-- ==== Sys2Proof/Laws/Bytes.lean ====
section
/-! SUPPORT. Little-endian numbers and the fields of packets. -/

namespace Sys2Proof.Machine

@[simp] theorem leBytes_length (n v : Nat) : (leBytes n v).length = n := by
  induction n generalizing v with
  | zero => rfl
  | succ n ih => simp [leBytes, ih]

theorem leNat_leBytes (n v : Nat) : leNat (leBytes n v) = v % 256 ^ n := by
  induction n generalizing v with
  | zero => simp [leBytes, leNat, Nat.mod_one]
  | succ n ih =>
    have h : v % 256 ^ (n + 1) = v % 256 + 256 * (v / 256 % 256 ^ n) := by
      rw [show 256 ^ (n + 1) = 256 * 256 ^ n by ring, Nat.mod_mul]
    rw [leBytes, leNat, ih, BitVec.toNat_ofNat, h]

theorem leNat_lt (l : List Byte) : leNat l < 256 ^ l.length := by
  induction l with
  | nil => simp [leNat]
  | cons b t ih =>
    simp only [leNat, List.length_cons, Nat.pow_succ]
    have := b.isLt
    omega

/-- The field that begins a list of bytes. -/
theorem field_head (n v : Nat) (rest : List Byte) : field (leBytes n v ++ rest) 0 n = v % 256 ^ n := by
  simp [field, leNat_leBytes]

/-- A field behind a prefix. -/
theorem field_append (pre rest : List Byte) (off n : Nat) (h : pre.length ≤ off) :
    field (pre ++ rest) off n = field rest (off - pre.length) n := by
  simp [field, List.drop_append, List.drop_eq_nil_of_le h]

theorem wordBytes_length (w : Word) : (wordBytes w).length = 4 := by simp [wordBytes]

theorem leNat_wordBytes (w : Word) : leNat (wordBytes w) = w.toNat := by
  have h := w.isLt
  rw [wordBytes, leNat_leBytes]
  exact Nat.mod_eq_of_lt (by simpa using h)

theorem all_zero (l : List Byte) : (l.all fun b => b == 0) = decide (leNat l = 0) := by
  induction l with
  | nil => rfl
  | cons b t ih =>
    have h : (b == 0) = decide (b.toNat = 0) := by
      rw [Bool.eq_iff_iff]
      simp [← BitVec.toNat_inj]
    rw [List.all_cons, ih, h, leNat, ← Bool.decide_and]
    congr 1
    rw [eq_iff_iff]
    omega

/-- Reserved bytes are 0 when the number they spell is. -/
theorem zeroAt_eq (bs : List Byte) (off n : Nat) : zeroAt bs off n = decide (field bs off n = 0) := all_zero _

end Sys2Proof.Machine
end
━━━━━━━━━━━━━━━━
- **EXERCISE DESCRIPTION**: Output the material in full, matching it word for word.

- **ANSWER BOX**:
-- ==== Sys2Proof/Laws/Bytes.lean ====
section
/-! SUPPORT. Little-endian numbers and the fields of packets. -/

namespace Sys2Proof.Machine

@[simp] theorem leBytes_length (n v : Nat) : (leBytes n v).length = n := by
  induction n generalizing v with
  | zero => rfl
  | succ n ih => simp [leBytes, ih]

theorem leNat_leBytes (n v : Nat) : leNat (leBytes n v) = v % 256 ^ n := by
  induction n generalizing v with
  | zero => simp [leBytes, leNat, Nat.mod_one]
  | succ n ih =>
    have h : v % 256 ^ (n + 1) = v % 256 + 256 * (v / 256 % 256 ^ n) := by
      rw [show 256 ^ (n + 1) = 256 * 256 ^ n by ring, Nat.mod_mul]
    rw [leBytes, leNat, ih, BitVec.toNat_ofNat, h]

theorem leNat_lt (l : List Byte) : leNat l < 256 ^ l.length := by
  induction l with
  | nil => simp [leNat]
  | cons b t ih =>
    simp only [leNat, List.length_cons, Nat.pow_succ]
    have := b.isLt
    omega

/-- The field that begins a list of bytes. -/
theorem field_head (n v : Nat) (rest : List Byte) : field (leBytes n v ++ rest) 0 n = v % 256 ^ n := by
  simp [field, leNat_leBytes]

/-- A field behind a prefix. -/
theorem field_append (pre rest : List Byte) (off n : Nat) (h : pre.length ≤ off) :
    field (pre ++ rest) off n = field rest (off - pre.length) n := by
  simp [field, List.drop_append, List.drop_eq_nil_of_le h]

theorem wordBytes_length (w : Word) : (wordBytes w).length = 4 := by simp [wordBytes]

theorem leNat_wordBytes (w : Word) : leNat (wordBytes w) = w.toNat := by
  have h := w.isLt
  rw [wordBytes, leNat_leBytes]
  exact Nat.mod_eq_of_lt (by simpa using h)

theorem all_zero (l : List Byte) : (l.all fun b => b == 0) = decide (leNat l = 0) := by
  induction l with
  | nil => rfl
  | cons b t ih =>
    have h : (b == 0) = decide (b.toNat = 0) := by
      rw [Bool.eq_iff_iff]
      simp [← BitVec.toNat_inj]
    rw [List.all_cons, ih, h, leNat, ← Bool.decide_and]
    congr 1
    rw [eq_iff_iff]
    omega

/-- Reserved bytes are 0 when the number they spell is. -/
theorem zeroAt_eq (bs : List Byte) (off n : Nat) : zeroAt bs off n = decide (field bs off n = 0) := all_zero _

end Sys2Proof.Machine
end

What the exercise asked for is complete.